George Washington Papers

From George Washington to John Greenwood, 25 January 1797

To John Greenwood

Philadelphia 25th Jan. 1797.

Sir,

Your letter of the 23d instt came to me this morning.1

The tooth that formerly went into the hole (that is now filled up) has been out many months; which was the cause for putting in the artificial one. If it was not sent with the rest, I know not what has become of it; nor is it material, as the one which supplies its place answers the purpose very well.

Not knowing whether you mean to make a new sett, or to repair the old, I must again caution you against adding any thing that will widen the bars on the sides, or extend them in front at bottom—They are already too wide, and too projecting for the parts they rest upon; which causes both upper, & under lip to bulge out, as if swelled—By filing these parts away (to remedy that evil) it has been one cause of the teeth giving way, having been weakened thereby2—I am Sir Yr very Hble Servt

G. Washington

ALS, DLC:GW, ser. 8.

On the verso of this letter, Greenwood signed the following statement, dated at New York on 20 Feb.: “The Within letter whas rote by General Washington in Answer to one I had sent him in request to know if the tooth which I have now in possession Was in fact his own natural tooth which was the onely one that remained in his head When I fixed him a Whole Compleat sett. And I am Well satysfied it is and have kept it in remembrance of him and as an Relic of so Great a Man. any one Who doughts its being his tooth by takeing it out of the socket of Which I Made for to keep it in they will find that the tooth has been Worne smaller in the root by the Artificial ones in such a manner as to Force it out of the Gumes. I Rite this on the back of this letter Expecting some person might wish to be satysfied of the Truth of My being in possession of such a Tooth.” The only natural tooth still in GW’s mouth from the beginning of his presidency was his lower-left premolar. It apparently fell out from the pressure caused by his extended use of false teeth (see Rebecca Tannenbaum, Health and Wellness in Colonial America [Santa Barbara, Calif., and Denver, Colo., 2012], 133).
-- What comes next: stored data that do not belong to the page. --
/-- One viewer profile; `blockUnrated` is the unrated policy BLOCK. -/
structure Profile where
  ceiling : Nat
  blocked : Advisory
  blockUnrated : Bool
  follow : Bool
  mode : BudgetMode
  budget : Nat
  latch : Nat
  used : Nat
  seconds : Nat
  warned : Bool
  locked : List Nat
  deriving DecidableEq, Repr

/-- The presented in-stream rating (R151). -/
structure StreamRating where
  service : Nat
  version : Nat
  age : Nat
  flags : Advisory
  deriving DecidableEq, Repr

/-- The prepared in-stream rating (R151). -/
structure PreparedRating where
  service : Nat
  mapStream : Nat
  version : Nat
  age : Nat
  flags : Advisory
  deriving DecidableEq, Repr

/-- The guide rating (R151). -/
structure GuideRating where
  service : Nat
  event : Nat
  age : Nat
  flags : Advisory
  deriving DecidableEq, Repr

/-- The current rating, by source (R151, R154). -/
inductive CurrentRating where
  | inStream (age : Nat) (flags : Advisory)
  | guide (event : Nat) (age : Nat) (flags : Advisory)
  | unrated
  | none
  deriving DecidableEq, Repr

/-- The scope of an override: the service named, or none for ALL (R160). -/
structure Override where
  scope : Option Nat
  stop : Nat
  deriving DecidableEq, Repr

/-- Why an override ended, in the order of R161. -/
inductive OverrideCause where
  | expired
  | ended
  | profile
  | splice
  | standby
  deriving DecidableEq, Repr

/-- What the PLU has last posted to the gate: its five sources and the mask (R163). -/
structure PluPosting where
  rating : Bool
  locked : Bool
  hours : Bool
  budget : Bool
  hostMute : Bool
  mask : Bool
  deriving DecidableEq, Repr

/-- The Parental Limit Unit. -/
structure Plu where
  profiles : List Profile
  active : Nat
  dayNumber : Option Int
  override : Option Override
  presentedRating : Option StreamRating
  preparedRating : Option PreparedRating
  guideRating : Option GuideRating
  current : CurrentRating
  /-- the window states as last handed on: true for OPEN (R155) -/
  windows : List Bool
  /-- the gate state as last handed on: true for OPEN (R157) -/
  gateOpen : Bool
  /-- whether the accrual runs (R157) -/
  accruing : Bool
  /-- the milliseconds accrued towards the next second (R157) -/
  remainder : Nat
  posted : PluPosting
  applied : Nat
  ignored : Nat
  rejected : Nat
  deriving DecidableEq, Repr

/-! ### PGT: the Presentation Gate (R163) -/

/-- The seven gate sources, in the order of R163. -/
structure Sources where
  noKey : Bool
  notEntitled : Bool
  rating : Bool
  locked : Bool
  hours : Bool
  budget : Bool
  hostMute : Bool
  deriving DecidableEq, Repr

/-- The gate record: the presented service is none while the presentation state is NONE. -/
structure Pgt where
  sources : Sources
  /-- true while the mask is RATING, LOCKED, HOURS and BUDGET -/
  mask : Bool
  presented : Option Nat
  isOpen : Bool
  lastChange : LocalTime
  emitted : Nat
  deriving DecidableEq, Repr

/-! ### GWN: the Guide Window (R168) -/

/-- The window record. -/
structure Gwn where
  top : Nat
  rows : Nat
  start : Option Nat
  columns : Nat
  cursorRow : Nat
  cursorTime : Option Nat
  deriving DecidableEq, Repr

/-! ### RQH and RPQ: requests, replies and event records (R177 to R184) -/

/-- A decoded request: its parameters as numbers, read as R190 lays them out. -/
inductive Request where
  | reset
  | readTable (table first count : Nat)
  | setEventMask (classes enable : Nat)
  | addRoute (port stream : Nat)
  | dropRoute (port stream : Nat)
  | tune (service : Nat) (audio : Lang)
  | cancel
  | tunerReady (frequency : Nat)
  | tunerFail (frequency : Nat)
  | setAudio (audio : Lang)
  | standby
  | wake (resume : Nat)
  | addReminder (id due period service event presence : Nat)
  | dropReminder (id : Nat)
  | holdReminders
  | releaseReminders
  | setRange (index profile lower upper : Nat)
  | purchase (service event : Nat)
  | selectProfile (profile : Nat)
  | setProfileLimits (profile ceiling blocked policy follow : Nat)
  | setBudget (profile mode minutes timing : Nat)
  | lockService (profile service : Nat)
  | unlockService (profile service : Nat)
  | override (minutes scope : Nat)
  | endOverride
  | hostMute (value : Nat)
  | gridSet (top rows columns start : Nat)
  | cursorMove (direction : Nat)
  | gridRead
  deriving DecidableEq, Repr

/-- The request in progress: its tag, what it asks, and the records reserved for it in the reply queue (R177). -/
structure InProgress where
  tag : Byte
  request : Request
  reserved : Nat
  deriving DecidableEq, Repr

/-- The Request Handler. The intake queue holds the payloads of request cells in arrival order; `stopped` is set
from a RESET's reply on, when the RQH takes no further request (R177, R185). -/
structure Rqh where
  intake : List (List Byte)
  inProgress : Option InProgress
  stopped : Bool
  deriving DecidableEq, Repr

/-- The result codes, in the order of R191. -/
inductive Result where
  | ok
  | accepted
  | badRequest
  | badParam
  | full
  | duplicate
  | notFound
  | noService
  | noTime
  | timePast
  | standby
  | notWaiting
  | tooLate
  | noRoute
  | notOffered
  | noCredit
  | already
  | logFull
  | grantFull
  deriving DecidableEq, Repr

/-- The classes of event record, in the order of R183. -/
inductive EventClass where
  | input
  | time
  | channel
  | gate
  | access
  | schedule
  | parental
  | guide
  deriving DecidableEq, Repr

/-- What INPUT_STATE reports of a port (R2, R3, R6). -/
inductive InputState where
  | locked
  | lost
  | idle
  | active
  deriving DecidableEq, Repr

/-- The records a faulty KEY section matched (R112). -/
inductive Matched where
  | active
  | arming
  | both
  deriving DecidableEq, Repr

/-- Why a KEY section was discarded (R103). -/
inductive KeyFault where
  | check
  | format
  deriving DecidableEq, Repr

/-- What changed the entitlements (R124). -/
inductive EntCause where
  | entitle
  | revoke
  | expiry
  | purchase
  deriving DecidableEq, Repr

/-- What changed the credit (R124). -/
inductive CreditCause where
  | credit
  | purchase
  deriving DecidableEq, Repr

/-- The nineteen event records with the fields their rules list, in the order of R191's codes. -/
inductive Event where
  | inputState (port : Port) (state : InputState)
  | clockState (recovery : Recovery) (steps : Nat) (trim : Int) (error : Option Int)
  | wallSet (w : Nat) (offset : Int)
  | wallRewound (before after : Nat)
  | directoryChanged (segment version count : Nat)
  | tuneRequest (service frequency modulation : Nat)
  | changeDone (service : Nat) (reason : DoneReason)
  | mapChanged (service version : Nat) (live : LaneStreams) (keyDiffers : Bool)
  | routeDisplaced (port : Port) (stream : Nat)
  | gateChange (before after : Sources) (openBefore openAfter mask : Bool) (service : Option Nat)
  | keyFault (stream : Nat) (matched : Matched) (reason : KeyFault) (parity : Byte)
  | entChanged (cause : EntCause) (entries grants : Nat) (earliest : Option Nat)
  | creditChanged (cause : CreditCause) (granted spent count : Nat) (lowest : Option Nat)
  | reminderDue (id due periods w : Nat) (service event : Option Nat)
  | budgetWarn (profile remaining : Nat)
  | budgetSpent (profile used budget : Nat)
  | dayRoll (day before : Int)
  | overrideEnd (cause : OverrideCause) (scope : Option Nat)
  | guideChanged (service segment version count store : Nat) (others : Bool)
  deriving DecidableEq, Repr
2For the ill-fitting false teeth that GW sent to Greenwood for repair and for the protrusion of GW’s lips from the dentures, see GW to Greenwood, 20 Jan., and n.2.
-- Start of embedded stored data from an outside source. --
-- ==== Sys2Proof/Machine/Formats.lean ====
section
/-! DEFINITION. What crosses the part's boundary: cells (R187), sections and their CRC (R188), section bodies (R189)
and request records (R190). -/

namespace Sys2Proof.Machine

/-! ### Cells (R187) -/

/-- The parity that a header's two bits name. -/
def Parity.ofBits (b : BitVec 2) : Parity :=
  if b = 0#2 then .clear else if b = 1#2 then .reserved else if b = 2#2 then .even else .odd

/-- The two header bits of a parity. -/
def Parity.bits : Parity → BitVec 2
  | .clear => 0#2
  | .reserved => 1#2
  | .even => 2#2
  | .odd => 3#2

/-- The slot that a scrambled parity names. -/
def Parity.slot : Parity → Option Slot
  | .even => some .even
  | .odd => some .odd
  | _ => none

/-- The cell that 160 bytes carry. -/
def Cell.ofBytes (bytes : List Byte) : Cell :=
  let b1 := byteAt bytes 1
  let b3 := byteAt bytes 3
  { sync := byteAt bytes 0
    start := b1.getLsbD 7
    marker := b1.getLsbD 6
    parity := .ofBits (b1.extractLsb' 4 2)
    stream := b1.extractLsb' 0 4 ++ byteAt bytes 2
    continuity := b3.extractLsb' 4 4
    reserved := b3.extractLsb' 0 4
    payload := bytes.drop 4 }

/-- The bytes of a cell. -/
def Cell.toBytes (c : Cell) : List Byte :=
  c.sync
    :: (BitVec.ofBool c.start ++ BitVec.ofBool c.marker ++ c.parity.bits ++ c.stream.extractLsb' 8 4)
    :: c.stream.extractLsb' 0 8
    :: (c.continuity ++ c.reserved)
    :: c.payload

/-- A cell carries 156 bytes of payload (R187). -/
def payloadBytes : Nat := 156

/-- The null cell put in place of a present cell (R16). -/
def nullCell : Cell :=
  { sync := syncByte, start := false, marker := false, parity := .clear, stream := 4095#12,
    continuity := 0#4, reserved := 0#4, payload := List.replicate 156 255#8 }

/-! ### Section headers and the CRC (R188) -/

/-- The class that a code names, none for a class the part does not know. -/
def SectionClass.ofCode (code : Nat) : Option SectionClass :=
  if code = 0x01 then some .time
  else if code = 0x02 then some .directory
  else if code = 0x03 then some .guide
  else if code = 0x04 then some .entitlement
  else if code = 0x10 then some .map
  else if code = 0x11 then some .key
  else if code = 0x12 then some .rating
  else none

/-- The classes in the order of R9 and R33. -/
def SectionClass.all : List SectionClass := [.time, .directory, .guide, .entitlement, .map, .key, .rating]

/-- The total length that a header gives: 1 to 4,095, and 4,096 for a field of 0. -/
def totalLengthOf (header : List Byte) : Nat :=
  let field := fieldAt header 1 2 / 16
  if field = 0 then 4096 else field

/-- A complete section, read from its bytes (R30, R188). -/
def Section.ofBytes (port : Port) (stream : Nat) (cls : SectionClass) (bytes : List Byte) : Section :=
  { port, stream, cls, total := bytes.length
    version := (byteAt bytes 3).toNat / 8
    key := fieldAt bytes 4 2
    bits := ((byteAt bytes 3).toNat % 8) * 256 + (byteAt bytes 6).toNat
    body := (bytes.drop 8).take (bytes.length - 12) }

/-- One bit of the CRC register's division by 04C11DB7H. -/
def crcBit (r : BitVec 32) : BitVec 32 :=
  if r.getLsbD 31 then (r <<< 1) ^^^ 0x04C11DB7#32 else r <<< 1

/-- The CRC register after one more byte, taken most significant bit first. -/
def crcByte (r : BitVec 32) (b : Byte) : BitVec 32 :=
  Nat.repeat crcBit 8 (r ^^^ (b.setWidth 32 <<< 24))

/-- The CRC of a run of bytes: preset to all ones, the result inverted (R188). -/
def crc32 (bytes : List Byte) : BitVec 32 := bytes.foldl crcByte 0xFFFFFFFF#32 ^^^ 0xFFFFFFFF#32

/-- Whether a complete section's CRC agrees with its trailer (R25). -/
def crcAgrees (bytes : List Byte) : Bool :=
  (crc32 (bytes.take (bytes.length - 4))).toNat == beNat (bytes.drop (bytes.length - 4))

/-! ### Address screening (R23) -/

/-- Whether the addressing fields of an ENTITLEMENT body match this part, given its group assignment. A body
too short for its address kind's fields does not match. -/
def addressMatches (group : Option (Nat × Nat)) (body : List Byte) : Bool :=
  match (byteAt body 0).toNat, group with
  | 1, _ => decide (5 ≤ body.length) && fieldAt body 1 4 == Config.unitAddress.toNat
  | 2, some (number, position) =>
      decide (35 ≤ body.length) && fieldAt body 1 2 == number
        && (byteAt body (3 + position / 8)).getLsbD (7 - position % 8)
  | 3, _ => decide (1 ≤ body.length)
  | _, _ => false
In a letter to Greenwood of 7 Dec. 1798, GW wrote about the most recently repaired dentures: “What you sent me last answer exceedingly well; and I send the first to be altered & made like them, if you can” (Papers, Retirement Series description begins W. W. Abbot et al., eds. The Papers of George Washington, Retirement Series. 4 vols. Charlottesville, Va., 1998–99. description ends 3:245–46).